With more scrutiny on every media dollar spent, this past year forced us to put more planning and tenacity behind our work, a lesson that’ll keep paying dividends long after the pandemic. Our teams developed and conducted preflight media checks to evaluate our campaigns against a list of best practices that had to be met for a given channel, tactic, or format.

For example, we know strong creative is critical to campaign success, and, like many advertisers, we conduct precampaign creative tests. We’ve gone one step further by developing a creative score card to track creative quality and the percentage of budget spent against creative that drives lift. This helps ensure we’re investing our media against the strongest performing creative. We also want to ensure we’re investing in finding the right user enough times to drive lift. Through the preflight check, we track our buys at a platform level to ensure that we have sufficient frequency to drive cut through.

Over time we proved that these checks can forecast the likelihood of success for a given media plan and deliver incremental lift. And following through on these checks can ensure up to 5X more likelihood of a campaign delivering impact.

Invest in and cultivate agility

The biggest takeaway of all? Resiliency for brands requires investing in experimentation. If we weren’t already comfortable pushing the boundaries of what it means to be digital-first, this past year would have been much harder.

I recall vividly a particular meeting that started us down this path. Six years ago, a creative agency came in to present work for an upcoming Google brand campaign. They slid TV scripts across the table and a 45-minute conversation ensued.

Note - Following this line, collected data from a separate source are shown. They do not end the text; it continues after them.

-- ==== Sys2Proof/Machine/Lanes.lean ====
section
/-! DEFINITION. The lanes: the job pipeline (R154), job start with its checks (R65, R78, R80, R113), the compare port of a yoke
(R171, R172), job end (R82), and what every instruction shares: its operands (R60, R73, R74, R89, R90), its key checks (R93, R94,
R192, R218) and its completion. -/

namespace Sys2Proof.Machine

/-! ### Yoke mismatches (R172) -/

/-- The copies of item `row` of Table 6.6 differ on the lane's yoke. -/
def itemDiffers (s : State) (l : Nat) (c : Compare) (row : Nat) : Bool :=
  isYoke s l && (match c with
    | .item r => decide (r.val = row)
    | _ => false)

/-- The copies of the sequencer's progress differ. -/
def progressDiffers (s : State) (l : Nat) (c : Compare) : Bool := isYoke s l && decide (c = .progress)

/-- QUARANTINE is set in a lane. -/
def quarantineLane (s : State) (l : Nat) : State := modUnit s (laneUnit l) (fun u => { u with quarantine := true })

/-- R172 item 2: the job ends, wherever it is: a KEY of a job in preparation or of a saved one is compared too (R154, R214). -/
def mismatchEnds (s : State) (l j : Nat) : State :=
  match (getJob s j).seat with
  | .running _ => endHard s j .yokeMismatch
  | .saved _ => endAside s j .yokeMismatch (some l)
  | _ => unitEnding (endAside s j .yokeMismatch none) (laneUnit l) .yokeMismatch

/-- R172 items 2 to 5; the item is suppressed by the caller. -/
def yokeMismatch (s : State) (l j row : Nat) : State :=
  let x := getJob s j
  let s := mismatchEnds s l j
  let s := emit s 3 0x202 Status.yokeMismatch.code
    [w32 (l + 16 * (l + 1) + 256 * x.pos + 65536 * x.ring), w32 (e0Tag x.word0), w32 row]
  let s := containString s (stringOf l) 10
  let s := returnStaged s l
  quarantineLane (quarantineLane s l) (l + 1)

/-! ### Key registers in use -/

/-- Where a key use fails (R61, R93, R94, R192, R218): an empty register or a missing right, type or lock is KEY_USAGE, a slot that
no longer is what the register names is KEY_CONFLICT. -/
def keyFault (s : State) (j k right alg : Nat) (types : Nat → Bool) : Option Status :=
  match keyReg s j k with
  | none => some .keyUsage
  | some r =>
    let c := getSlot s r.slot
    if !keyRefOk s r then some .keyConflict
    else if !r.usage.toNat.testBit right || !types c.ktype.toNat || !(c.algLock = 0 || c.algLock.toNat = alg) then some .keyUsage
    else none

/-- The job ends for a key use that failed; a slot whose GEN or TENANT differ has its record (R218). -/
def endKey (s : State) (j k : Nat) (st : Status) : State :=
  let s := match keyReg s j k with
    | some r => if st = .keyConflict && (getSlot s r.slot).kind ≠ .dead then genFault s r.slot else s
    | none => s
  endHard s j st

/-- The key behind a register, at its own length. -/
def keyBytes (s : State) (j k : Nat) : List Byte :=
  match keyReg s j k with
  | some r => (slotKey s r.slot).take (getSlot s r.slot).klen
  | none => []

/-- The slot behind a register. -/
def keySlot (s : State) (j k : Nat) : SlotRec :=
  match keyReg s j k with
  | some r => getSlot s r.slot
  | none => {}

/-- The number of a key register designator. -/
def keyNum (b : Nat) : Nat := b - 0x80

/-! ### Leading KEYs (R154) -/

/-- The HANDLE's index. -/
def wIndex (i : W64) : Nat := immF i 0 24

/-- The job's tenant (R31). -/
def jobTenant (s : State) (j : Nat) : BitVec 12 := (getRing s (getJob s j).ring).tenant

/-- What the lookup of a job's tenant record meets (R182, R213): its 64 bytes, with the state after the use, a miss, or two matches. -/
inductive RecRes where
  | here (bs : List Byte) (s : State)
  | miss
  | conflict (s : State)

/-- The tenant record of a job's instruction: the slot that its fill has lent it, or a lookup, whose lease ends with the use (R217). A lent
slot that has become DEAD is a conflict (R227). While the tally version is 0 there is none to look up. -/
def recordUse (s : State) (j : Nat) : RecRes :=
  let t := jobTenant s j
  if s.watch.box.ver = 0 then .here (zeros 64) s
  else match tget none s.mint.lent j with
    | some k => if (getSlot s k).kind = .dead then .conflict (returnLent s j) else .here (slotKey s k) (returnLent s j)
    | none =>
      match matchSlots s .internal t (idxRecord t.toNat) none with
      | [] => .miss
      | [k] => .here (slotKey s k) (briefLease (upSerai s (fun x => { x with hits := x.hits + 1 })))
      | ms => .conflict (conflictSlots s ms)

I couldn’t help but imagine what our work could have been if we’d spent as much time centering the work in the promise and potential of digital marketing instead of the one-size-fits-all TV spot we were trying to amplify via digital channels.

If we weren’t already comfortable pushing the boundaries of what it means to be digital-first, this past year would have been much harder.

That meeting was a catalyst. It made us ask ourselves: How do we leverage digital marketing for what it is — flexible, contextual, fast, data driven — versus trying to make it fit into the traditional marketing model, centered on broadcasting messages in mass mediums?

From that point forward, we started building what we called “Team Adrenaline,” a team of creative strategists, digital evangelists, and innovative thinkers who help us make better work at the intersection of creativity, digital technology, and media. We set aside a budget for them every year to partner with internal marketing teams to push the boundaries on marketing as usual.

And the experiments born from this pivot over the years were what buoyed us when the world and our typical ways of working were turned upside down during the pandemic. For example, when shooting new creative wasn’t possible, Team Adrenaline stepped in to help us deploy YouTube’s Director Mix to make dozens of adaptations of video ad assets for our products, like Stadia, that happened to be more in-demand than ever. If we hadn’t already built up that muscle, we would have been starting from scratch in a time of crisis.

Relying on what’s worked before, without setting aside budgets and resources for experiments, is a dead end. And the pandemic made that more real for us than ever. With vaccine news that’s more promising by the day, I’m hopeful. But I’m also holding tight to the marketing lessons we learned from this crisis to carry us forward.